PROMPT. Extract every line of the material below and reproduce it faithfully.

++++ RECORDS ++++

-- ==== Sys2Proof/Machine/Step.lean ====
section
/-! DEFINITION. One step of the machine, and the state in which a given command word is the next thing it runs. -/

namespace Sys2Proof.Machine

/-- One step: one event of the total order of 20_memory.md R60. It always answers `next`. -/
def step (s : State) : Host.Outcome State Fault Refusal := nextEvent s

/-- The state in which the host's write of this command word has just been accepted (60_exceptions.md R255) and the core
moves next, so that the next step runs exactly it (log 15). Bits from `nbits` on are 0. -/
def State.withFetchWord (s : State) (nbits w : Nat) : State :=
  (s.accept (BitVec.ofNat 32 (w % 2 ^ nbits))).withSchedule (.coreTurn :: s.schedule)

end Sys2Proof.Machine
end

++++

REPLY.
-- ==== Sys2Proof/Machine/Step.lean ====
section
/-! DEFINITION. One step of the machine, and the state in which a given command word is the next thing it runs. -/

namespace Sys2Proof.Machine

/-- One step: one event of the total order of 20_memory.md R60. It always answers `next`. -/
def step (s : State) : Host.Outcome State Fault Refusal := nextEvent s

/-- The state in which the host's write of this command word has just been accepted (60_exceptions.md R255) and the core
moves next, so that the next step runs exactly it (log 15). Bits from `nbits` on are 0. -/
def State.withFetchWord (s : State) (nbits w : Nat) : State :=
  (s.accept (BitVec.ofNat 32 (w % 2 ^ nbits))).withSchedule (.coreTurn :: s.schedule)

end Sys2Proof.Machine
end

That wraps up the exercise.